Chloramphenicol palmitate, clindamycin palmitate, erythromycin estolate.
SITE SPECIFIC DRUG DELIVERY (DRUG TARGETING) –
Getting absorbed into systemic circulation, the drug is distributed to target site and non-target as
well. Such a distribution pattern has several disadvantages like – undesirable toxic effects in non-
target tissues, may get eliminated without reaching site of action for having long distribution
time and may not penetrate the target despite reaching them. These problems can be solved by
targeting the drug to its site of action by altering its disposition characteristics. The prodrug is
converted to its active form only in the target organ/ tissue by specific enzymes or pH value,
different from normal value for activation. E.g.
Acyclovir, the antiviral drug, useful in herpes infections. After entering the infected cell,
the drug is treated with viral enzyme thymidine kinase to form acyclovir monophosphate
that can’t diffuse back out of cell. The monophosphate is further converted to active
triphosphate form by cellular enzymes. The triphosphate then destroys the viral DNA.
9. Mesalamine/ mesalazine (5 amino salicylic acid) is a drug used in the treatment of
inflammatory bowel disease (ulcerative colitis) since it is not absorbed into systemic
circulation. If it is taken orally, the drug is inactivated before reaching lower intestine, the
site of action. Covalent binding of this agent to sulfapyridine yields prodrug
sulfasalazine, azo compound. This prodrug reaches the colon intact where cleavage by
bacterial enzyme azo reductase release active mesalamine for local action. A
disadvantage for the carrier moiety is its systemic toxicity.
Hexamine/ methenamine is a prodrug of urinary tract antiseptic, formaldehyde.

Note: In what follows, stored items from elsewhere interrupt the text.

-- ==== Sys2Proof/Syntax.lean ====
section
/-! DEFINITION. The commands of the package, one constructor per row of the spec's table of operations and events.
Operands name units (dies, tiles, cells, ports, rings, channels) and carry what comes from outside the package: flits,
data of host reads, readings of sensors, outcomes of self-tests. Cell instructions name a cell: the command is the
execution of that instruction as the next one of the cell's running pass. -/

namespace Sys2Proof
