-- ==== Sys2Proof/Config.lean ====
section
/-! DEFINITION. What the spec leaves open: constants without a body, so that no proof can see their values. -/

namespace Sys2Proof.Config

/-- A fresh free value: the value the spec leaves open, drawn for the `n`-th time. The counter stands in State
(`State.nonce`). Used wherever a rule calls a value undefined, random or not stated (log entry 5). -/
opaque free : Nat → BitVec 64

/-- What a byte of memory reads as after its contents became undefined: `gen` numbers the event that made them so
(R550, R380 and their like), `mem` the memory, `a` the byte's address (log entry 5). -/
opaque freeByte : (gen mem a : Nat) → BitVec 8

/-- SEQ of a STAKE_FIRE, SOURCE_LOST or END token, of subtype `sub` and context `ctx`: R205 and R206 state none (log
entry 5). -/
opaque ctlSeq : (sub ctx : Nat) → BitVec 24

/-- Verification of an ML-DSA-44 signature (FIPS 204, which the spec cites and does not restate): public key, message,
signature (log entry 8). -/
opaque mldsaVerify : (key msg sig : List (BitVec 8)) → Bool

/-- Etlith's plat key in ROM, plat key slot 0 (R576): the spec does not give its bytes (log entry 8). -/
opaque romPlatKey : List (BitVec 8)

/-- Signing with the device's identity key inside Brim: message to signature (log entry 8). -/
opaque mldsaSign : (msg : List (BitVec 8)) → List (BitVec 8)

/-- The images in the boot flash (R571, R607): slot 0 A, 1 B; kind 0 firmware, 1 microcode. The flash is a board part whose
contents the spec leaves to the carrier (log entry 8). -/
opaque flashImage : (slot kind : Nat) → List (BitVec 8)

/-- The vendor image keys 0 and 1 in ROM (R571; log entry 8). -/
opaque romImageKey : (i : Nat) → List (BitVec 8)

/-- The public identity key of the part (R575; log entry 8). -/
opaque idPublicKey : List (BitVec 8)

/-- The certificate of the identity key (R575; log entry 8). -/
opaque idCert : List (BitVec 8)

/-- The fused digest of the debug public key (R582; log entry 8). -/
opaque debugKeyDigest : List (BitVec 8)

/-- Etlith's PCI vendor ID: R41 names it without its value (log entry 20). -/
opaque vendorId : BitVec 16

/-- The device serial number of the package identity (R41), whose value the spec does not give (log entry 20). -/
opaque serial : BitVec 64

end Sys2Proof.Config
end

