-- ==== Sys2Proof/Machine/RegMap.lean ====
section
/-! DEFINITION. The register map: every field of every register of the spec's register tables, with its place, width,
access type (R17), class (R21) and reset value (R20), and the table that turns an offset into a register (R44 to R46). -/

namespace Sys2Proof.Machine

/-- Access types of R17. -/
inductive Acc where
  | ro | rw | w1c | w1s | wo | rc
  deriving DecidableEq, Repr, Inhabited

/-- Field classes of R21: static, epoch-latched, live. -/
inductive Cls where
  | s | e | l
  deriving DecidableEq, Repr, Inhabited

/-- How the Reset column gives a field's value: a constant, or one of the values that differ by part, die, port or
DMA channel. -/
inductive Rst where
  | const (n : Nat)
  | partCode | partDies | partPresent | partTwin | partPorts
  | dieIx | dieHost | dieColRow | dieColHi | dieEdges
  | srcBase | phase | sysChan
  deriving DecidableEq, Repr, Inhabited

/-- One field of a register: the register's first offset, the field's lowest bit, its width, access, class and reset
value. Registers in the window of a virtual function carry the base 0x1_0000_0000 and a stride of 0x1_0000 per
function number (R42, R52). -/
structure Fld where
  base : Nat
  lsb : Nat
  width : Nat
  acc : Acc
  cls : Cls
  rst : Rst
  deriving DecidableEq, Repr, Inhabited

/-- One register of the map: its first offset, its instance counts with their strides (greatest stride first) and its
fields. -/
structure RegRow where
  base : Nat
  dims : List (Nat × Nat)
  fields : List Fld
  deriving DecidableEq, Repr, Inhabited

namespace F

Methenamine is administered in enteric coated capsule to protect it from premature
hydrolysis in acidic environment of stomach. After dissolution of enteric coated capsules
in intestine, the agent is absorbed & moves into blood stream, eventually ending up
where acidic pH catalyzes the chemical hydrolysis to give formaldehyde.

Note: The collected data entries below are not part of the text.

-- ==== Sys2Proof/Machine/Complete.lean ====
section
/-! DEFINITION. Completions on their way to the completion writer, and the status and reason codes of R24 to R27. -/

namespace Sys2Proof.Machine

/-! ### Status codes (R24) -/

def stOk : Nat := 0x00
def stAborted : Nat := 0x01
def stMalformed : Nat := 0x02
def stCancelled : Nat := 0x03
def stOutputFull : Nat := 0x04
def stMemFault : Nat := 0x05
def stFenced : Nat := 0x06
def stRejected : Nat := 0x07
def stSourceLost : Nat := 0x08
def stError : Nat := 0x09
def stBreach : Nat := 0x0A

/-- The owner of a ring number (R440). -/
def ringOwner (s : State) (n : Nat) : Nat := getF s F.FN_OWN_RING_OWNER (n * 8)

/-- The host port of a ring: that of its owner (R38). -/
def ringPort (s : State) (n : Nat) : Nat := pfOf (ringOwner s n)

/-- The global ring that a function names by `r`: a global number for a physical function, a local one for a virtual
function (R53, R455, R459). The rings of the partition table are searched by their LOCAL field. -/
def namedRing (s : State) (fn r : Nat) : Option Nat :=
  if isPf fn then if ringOwner s r = fn then some r else none
  else
    (s.regs.filterMap (fun e =>
      let n := (e.1 / 64 - 0x280000) / 8
      if 0x280000 ≤ e.1 / 64 ∧ e.1 / 64 < 0x300000 ∧ (e.1 / 64 - 0x280000) % 8 = 0 ∧ e.1 % 64 = 0 ∧ ringOwner s n = fn ∧
          getF s F.FN_OWN_RING_AUX (n * 8) = r then some n else none)).head?

/-- The hidden state of a ring changed. -/
def modRing (s : State) (n : Nat) (f : Ring → Ring) : State :=
  { s with rings := { s.rings with rings := Tbl.upd s.rings.rings n {} f } }

/-- The hidden state of a ring. -/
def ringOf (s : State) (n : Nat) : Ring := Tbl.getD s.rings.rings n {}

/-- A completion joins the queue of the completion writer of its ring's port. -/
def pushCompl (s : State) (c : Compl) : State :=
  let p := ringPort s c.cq
  { s with dst := { s.dst with cw := Tbl.put p (Tbl.getD s.dst.cw p [] ++ [c]) s.dst.cw } }

/-- Whether a checked partition change is pending (R498). -/
def changePending (s : State) : Bool := getF s F.FN_STAGE_STAT_STATE 0 == 2

/-- Whether a ring leaves its function by the pending change (R500). -/
def leavingRing (s : State) (n : Nat) : Bool :=
  let o := n * 8
  changePending s && ringOwner s n != fnNone &&
    (getF s F.FN_OWN_RING_NEXT o != ringOwner s n || getF s F.FN_OWN_RING_AUX_NEXT o != getF s F.FN_OWN_RING_AUX o)

/-- A command of submission ring `sq` ends with a status and reason: RING_SQ_STAT counts those that are MALFORMED, which set
RING_EVENT.MALFORMED, and those that a shutdown aborts (R471). -/
def countEnd (s : State) (sq status reason : Nat) : State :=
  if status = stMalformed then raise (satF s F.RING_SQ_STAT_MALFORMED (ringO sq) 1) F.RING_EVENT_MALFORMED 0
  else if status = stAborted ∧ reason = 0x0D07 then satF s F.RING_SQ_STAT_ABORTED (ringO sq) 1
  else s

/-- The COMMAND completion of a command of submission ring `sq` (R457 to R459). -/
def complete (s : State) (sq cq tag opcode status reason r0 r1 : Nat) : State :=
  pushCompl (countEnd s sq status reason) ⟨cq, 0, status, reason, tag, opcode, none, num r0, num r1, sq, none, 0, 0, 0, none, [], 0, false⟩

/-- RESULT0 or RESULT1 of two 32-bit halves. -/
def halves (lo hi : Nat) : Nat := lo % 2 ^ 32 + hi % 2 ^ 32 * 2 ^ 32

end Sys2Proof.Machine
end

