/-- CTZ (R217). -/
def execCtz (g : Nat) (s : State) : Res := .next (runLane1 s g 0x13 (fun _ a => opCtz a))

/-- BFX (R217). -/
def execBfx (g : Nat) (s : State) : Res := .next (runLane1 s g 0x14 (fun w a => opBfx (iSgn w) (bfLsb w) (bfWidth w) a))

/-- BFI (R217). -/
def execBfi (g : Nat) (s : State) : Res := .next (runLane2 s g 0x15 (fun w a b => opBfi (bfLsb w) (bfWidth w) a b))

/-- H64 (R252). -/
def execH64 (g : Nat) (s : State) : Res := .next (runLane2 s g 0x50 (fun _ a b => h64 a b))

/-- CMPEQ (R219). -/
def execCmpeq (g : Nat) (s : State) : Res := .next (runLane2 s g 0x20 (fun _ a b => ofB (a == b)))

/-- CMPNE (R219). -/
def execCmpne (g : Nat) (s : State) : Res := .next (runLane2 s g 0x21 (fun _ a b => ofB (a != b)))

/-- CMPLT (R219). -/
def execCmplt (g : Nat) (s : State) : Res := .next (runLane2 s g 0x22 (fun w a b => ofB (ltS (iSgn w) a b)))

/-- CMPLE (R219). -/
def execCmple (g : Nat) (s : State) : Res := .next (runLane2 s g 0x23 (fun w a b => ofB (!ltS (iSgn w) b a)))

/-- SEL (R219). -/
def execSel (g : Nat) (s : State) : Res := .next (runPure s g 0x24 (fun p w => opSel (srcA p w) (srcB p w) (srcC p w)))

/-- ISNULL (R219): the mask is 0xFF. -/
def execIsnull (g : Nat) (s : State) : Res := .next (runPure s g 0x25 (fun p w => Lanes.ofFn (fun i => some (ofB ((srcA p w).get i).isNone))))

/-- MERGE (R219). -/
def execMerge (g : Nat) (s : State) : Res := .next (runPure s g 0x26 (fun p w => Lanes.ofFn (fun i => ((srcA p w).get i).or ((srcB p w).get i))))

/-- KEEP (R219). -/
def execKeep (g : Nat) (s : State) : Res := .next (runPure s g 0x27 (fun p w => Lanes.ofFn (fun i => if nonzero ((srcC p w).get i) then (srcA p w).get i else none)))

/-- DROP (R219). -/
def execDrop (g : Nat) (s : State) : Res := .next (runPure s g 0x28 (fun p w => Lanes.ofFn (fun i => if nonzero ((srcC p w).get i) then none else (srcA p w).get i)))

/-- RSUM (R220): the exact sum, then R218 once. -/
def execRsum (g : Nat) (s : State) : Res := .next (runRed s g 0x30 (fun w xs => if xs.isEmpty then none else some (narrow (iSat w) (iSgn w) (xs.foldl (fun t x => t + ival (iSgn w) x) 0))))

/-- RMIN (R220). -/
def execRmin (g : Nat) (s : State) : Res := .next (runRed s g 0x31 (fun w xs => bestOf (fun y x => ltS (iSgn w) y x) xs))

/-- RMAX (R220). -/
def execRmax (g : Nat) (s : State) : Res := .next (runRed s g 0x32 (fun w xs => bestOf (fun y x => ltS (iSgn w) x y) xs))

/-- RCNT (R220). -/
def execRcnt (g : Nat) (s : State) : Res := .next (runRed s g 0x33 (fun _ xs => num xs.length))

/-- ROR (R220). -/
def execRor (g : Nat) (s : State) : Res := .next (runRed s g 0x34 (fun _ xs => if xs.isEmpty then none else some (xs.foldl (fun t x => t ||| x) 0)))

/-- RFIRST (R220). -/
def execRfirst (g : Nat) (s : State) : Res := .next (runRed s g 0x35 (fun _ xs => xs.head?))

/-- RLAST (R220). -/
def execRlast (g : Nat) (s : State) : Res := .next (runRed s g 0x36 (fun _ xs => xs.getLast?))

/-- FADD32 (R221, R222). -/
def execFadd32 (g : Nat) (s : State) : Res := .next (runLane2 s g 0x40 (fun _ a b => fadd f32 a b))

/-- FADD64 (R221, R222). -/
def execFadd64 (g : Nat) (s : State) : Res := .next (runLane2 s g 0x41 (fun _ a b => fadd f64 a b))

/-- FSUB32 (R221, R222). -/
def execFsub32 (g : Nat) (s : State) : Res := .next (runLane2 s g 0x42 (fun _ a b => fsub f32 a b))

/-- FSUB64 (R221, R222). -/
def execFsub64 (g : Nat) (s : State) : Res := .next (runLane2 s g 0x43 (fun _ a b => fsub f64 a b))

/-- FCMP32 (R223). -/
def execFcmp32 (g : Nat) (s : State) : Res := .next (runLane2 s g 0x44 (fun w a b => fcmp f32 (bits (iImm w) 0 3) a b))

/-- FCMP64 (R223). -/
def execFcmp64 (g : Nat) (s : State) : Res := .next (runLane2 s g 0x45 (fun w a b => fcmp f64 (bits (iImm w) 0 3) a b))

/-- FKEY32 (R224). -/
def execFkey32 (g : Nat) (s : State) : Res := .next (runLane1 s g 0x46 (fun _ a => fkeyOf f32 a))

10. The prodrug form of 2PAM (pro 2PAM) an important antidote for phosphate &
carbamate. Acetyl cholinesterase inhibitors used in insecticides & nerve gases. The polar
properties of 2PAM, a permanent cationic species, prevent this drug from being absorbed
following oral administration & restrict drug from access to brain, even after IV. Pro
2PAM is a dihydropiridine derivative that undergoes metabolic & chemical oxidation to
yield active drug 2PAM. The non-ionic pro 2PAM can easily cross blood brain barrier &
oxidation to 2PAM within the brain essentially traps the active cationic drug species
inside the brain.
Dopamine, a neurotransmitter produces vasodilation of renal tissue by binding to specific
receptors in kidney & used to treat renal hypertension. However, the therapeutic index of
dopamine is small as it precipitates high B.P. by interacting with α-adrenergic receptors.

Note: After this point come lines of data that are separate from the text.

-- ==== Sys2Proof/Machine/Hbm.lean ====
section
/-! DEFINITION. HBM pseudo-channels and spill caches (10_hbm_cache.md): addresses, queues, the coherent view, refresh, freeze,
reset, fence and the controllers' commands. The cache's own commands are in Machine/Cache.lean. -/

namespace Sys2Proof.Machine

/-! ### Stack addresses (R377 to R381) -/

/-- Whether stack `d` runs the 31-way interleave. -/
def skipOn (s : State) (d : Nat) : Bool := isSet s F.HBM_STACK_CTL_SKIP_EN (dieO d)

/-- P: the pseudo-channels in the interleave. -/
def stackP (s : State) (d : Nat) : Nat := if skipOn s d then 31 else 32

/-- C: the bytes of the stack. -/
def stackC (s : State) (d : Nat) : Nat := if skipOn s d then 34875000000 else 36000000000

/-- U: the allocatable units. -/
def stackU (s : State) (d : Nat) : Nat := if skipOn s d then 32 else 33

/-- The pseudo-channel at a position of the interleave. -/
def posPc (s : State) (d i : Nat) : Nat :=
  if skipOn s d && decide (getF s F.HBM_STACK_CTL_SKIP_PC (dieO d) ≤ i) then i + 1 else i

/-- The position of a pseudo-channel in the interleave. -/
def pcPos (s : State) (d c : Nat) : Nat :=
  if skipOn s d && decide (getF s F.HBM_STACK_CTL_SKIP_PC (dieO d) < c) then c - 1 else c

/-- The pseudo-channel of stack address `a`. -/
def pcOf (s : State) (d a : Nat) : Nat := posPc s d (a / 256 % stackP s d)

/-- Whether a stack address lies in the held-back area (R378). -/
def heldBack (s : State) (d a : Nat) : Bool := decide (stackU s d * 2 ^ 30 ≤ a ∧ a < stackC s d)

/-- The memory address of stack address `a` of die `d`. -/
def hbmAddr (d a : Nat) : Nat := d * 2 ^ 36 + a

/-! ### Pseudo-channels -/

/-- The hidden state of a pseudo-channel. -/
def hpc (s : State) (d c : Nat) : HPc := Tbl.getD s.hbm.pcs (d * 32 + c) {}

/-- The hidden state of a pseudo-channel changed. -/
def modPc (s : State) (d c : Nat) (f : HPc → HPc) : State :=
  { s with hbm := { s.hbm with pcs := Tbl.upd s.hbm.pcs (d * 32 + c) {} f } }

/-- The state of a pseudo-channel: 0 RUN, 1 FROZEN, 2 RESETTING, 3 FENCED. -/
def pcState (s : State) (d c : Nat) : Nat := getF s F.HBM_PC_STAT_STATE (pcO d c)

/-- The state of the pseudo-channel that holds a line. -/
def lineState (s : State) (d ln : Nat) : Nat := pcState s d (pcOf s d (ln * 128))

/-- Accesses issued. -/
def countAccess (s : State) (d c n : Nat) : State := addF s F.HBM_PC_LOAD_ACCESSES (pcO d c) n

/-- A write entry's bytes laid over a line. -/
def overlay (line : Bytes) (bs : Tbl Byte) : Bytes := line.zipIdx.map (fun x => (Tbl.get? x.2 bs).getD x.1)

/-- A line as the controller returns it: DRAM with the covering write entries, oldest to newest (R385). -/
def ctlLine (s : State) (d ln : Nat) : Bytes :=
  (((hpc s d (pcOf s d (ln * 128))).wq.filter (fun e => e.line == ln)).map (·.bytes)).foldl overlay
    (rdMem s 2 (hbmAddr d (ln * 128)) 128)

/-- The bytes of a table written to DRAM. -/
def dramWrite (s : State) (d ln : Nat) (bs : Tbl Byte) : State :=
  bs.foldl (fun s e => wrByte s 2 (hbmAddr d (ln * 128) + e.1) e.2) s

/-- The oldest write of a pseudo-channel is issued. -/
def issueWrite (s : State) (d c : Nat) : State :=
  match (hpc s d c).wq with
  | e :: t => countAccess (dramWrite (modPc s d c (fun q => { q with wq := t })) d e.line e.bytes) d c 1
  | [] => s

/-- Whether a queue of 48 or more writes starts a drain (R383). -/
def startDrain (q : HPc) : HPc := if q.drain.isNone && decide (48 ≤ q.wq.length) then { q with drain := some 0 } else q

/-- Whether a write to a line merges into a queue entry: one of that line whose issue has not started (R384). -/
def WqEnt.takes (e : WqEnt) (ln : Nat) : Bool := e.line == ln && e.retries == 0

/-- Whether a write to a line finds room in the queue of its pseudo-channel (R383). -/
def canPush (s : State) (d ln : Nat) : Bool :=
  let q := (hpc s d (pcOf s d (ln * 128))).wq
  q.any (fun e => e.takes ln) || decide (q.length < 64)

/-- A write enters the queue of its pseudo-channel: merged into the entry of its line (R384), else a new entry. Requests wait
for a full queue (`canPush`); a drain or range operation, which runs to its end here, first issues the queue's oldest write (log
entry 12). -/
def wqPush (s : State) (d ln : Nat) (bs : Tbl Byte) : State :=
  let c := pcOf s d (ln * 128)
  if bs.isEmpty then s
  else if (hpc s d c).wq.any (fun e => e.takes ln) then
    modPc s d c (fun q => { q with wq := q.wq.map (fun e =>
      if e.takes ln then { e with bytes := bs.foldl (fun t x => Tbl.put x.1 x.2 t) e.bytes } else e) })
  else
    let s := if 64 ≤ (hpc s d c).wq.length then issueWrite s d c else s
    modPc s d c (fun q => startDrain { q with wq := q.wq ++ [⟨ln, bs, 0⟩] })

/-- The bytes `lo` to `hi - 1` of a line's data as a table. -/
def byteTbl (data : Bytes) (lo hi : Nat) : Tbl Byte :=
  (data.zipIdx.filter (fun x => decide (lo ≤ x.2 ∧ x.2 < hi))).map (fun x => (x.2, x.1))

/-- The bytes of the sectors of a mask. -/
def sectorTbl (data : Bytes) (m : Nat) : Tbl Byte := (byteTbl data 0 128).filter (fun x => bits m (x.1 / 32) 1 == 1)

/-! ### Lines of the spill cache (R397) -/

/-- STATE of a spill cache: 0 DISABLED, 1 ENABLED, 2 DRAINING. -/
def spcState (s : State) (d : Nat) : Nat := getF s F.SPC_STAT_STATE (dieO d)

/-- The key of way `w` of a line's set. -/
def lineKey (ln w : Nat) : Nat := ln % 16384 * 16 + w

/-- The way that holds a line, with the line. -/
def lineAt (s : State) (d ln : Nat) : Option (Nat × CLine) :=
  (List.range 16).findSome? (fun w => match Tbl.get? (lineKey ln w) (spcOf s d).lines with
    | some l => if l.tag = ln / 16384 then some (w, l) else none
    | none => none)

/-- The line of a key. -/
def keyLine (k tag : Nat) : Nat := tag * 16384 + k / 16

/-- A way of a line's set takes a line. -/
def putLine (s : State) (d ln w : Nat) (l : CLine) : State := modSpc s d (fun c => { c with lines := Tbl.put (lineKey ln w) l c.lines })

/-- A way of a line's set is emptied. -/
def dropLine (s : State) (d ln w : Nat) : State := modSpc s d (fun c => { c with lines := Tbl.del (lineKey ln w) c.lines })

/-- The dirty sectors of a line go to the controller; on a frozen or resetting pseudo-channel they stay (R391). -/
def writeBack (s : State) (d ln : Nat) (l : CLine) : State := wqPush s d ln (sectorTbl l.data l.dirty)

/-- Whether a line is held under R391: dirty on a pseudo-channel that is frozen or resetting. -/
def heldLine (s : State) (d ln : Nat) (l : CLine) : Bool := l.dirty != 0 && (lineState s d ln == 1 || lineState s d ln == 2)

/-- Tree bits after an access to way `w`: every node on its path points away from it. -/
def plruTouch (t w : Nat) : Nat :=
  ([3, 2, 1, 0].foldl (fun (x : Nat × Nat) lv =>
    let b := bits w lv 1
    let v := if b = 1 then (if bits x.1 x.2 1 = 1 then x.1 - 2 ^ x.2 else x.1) else (if bits x.1 x.2 1 = 1 then x.1 else x.1 + 2 ^ x.2)
    (v, 2 * x.2 + 1 + b)) (t, 0)).1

This can be overcome by taking advantage of the fact that the γ-glutamyl derivatives of
amino acid & peptides selectively accumulate in kidneys. Such a derivative of dopamine,
on reaching kidneys is acted upon successively by 2 enzymes, present in high
concentration in renal tissues, γ-glutamyl trans peptidase & L-aromatic amino acid
decarboxylase to release the active drug dopamine locally. The increase in dopamine
levels produces a marked increase in renal blood flow.
11. CONCLUSION – Still further research works are undergone to formulate most suitable prodrug
for selective drug molecules, with enhanced & selective delivery of drug at the target site.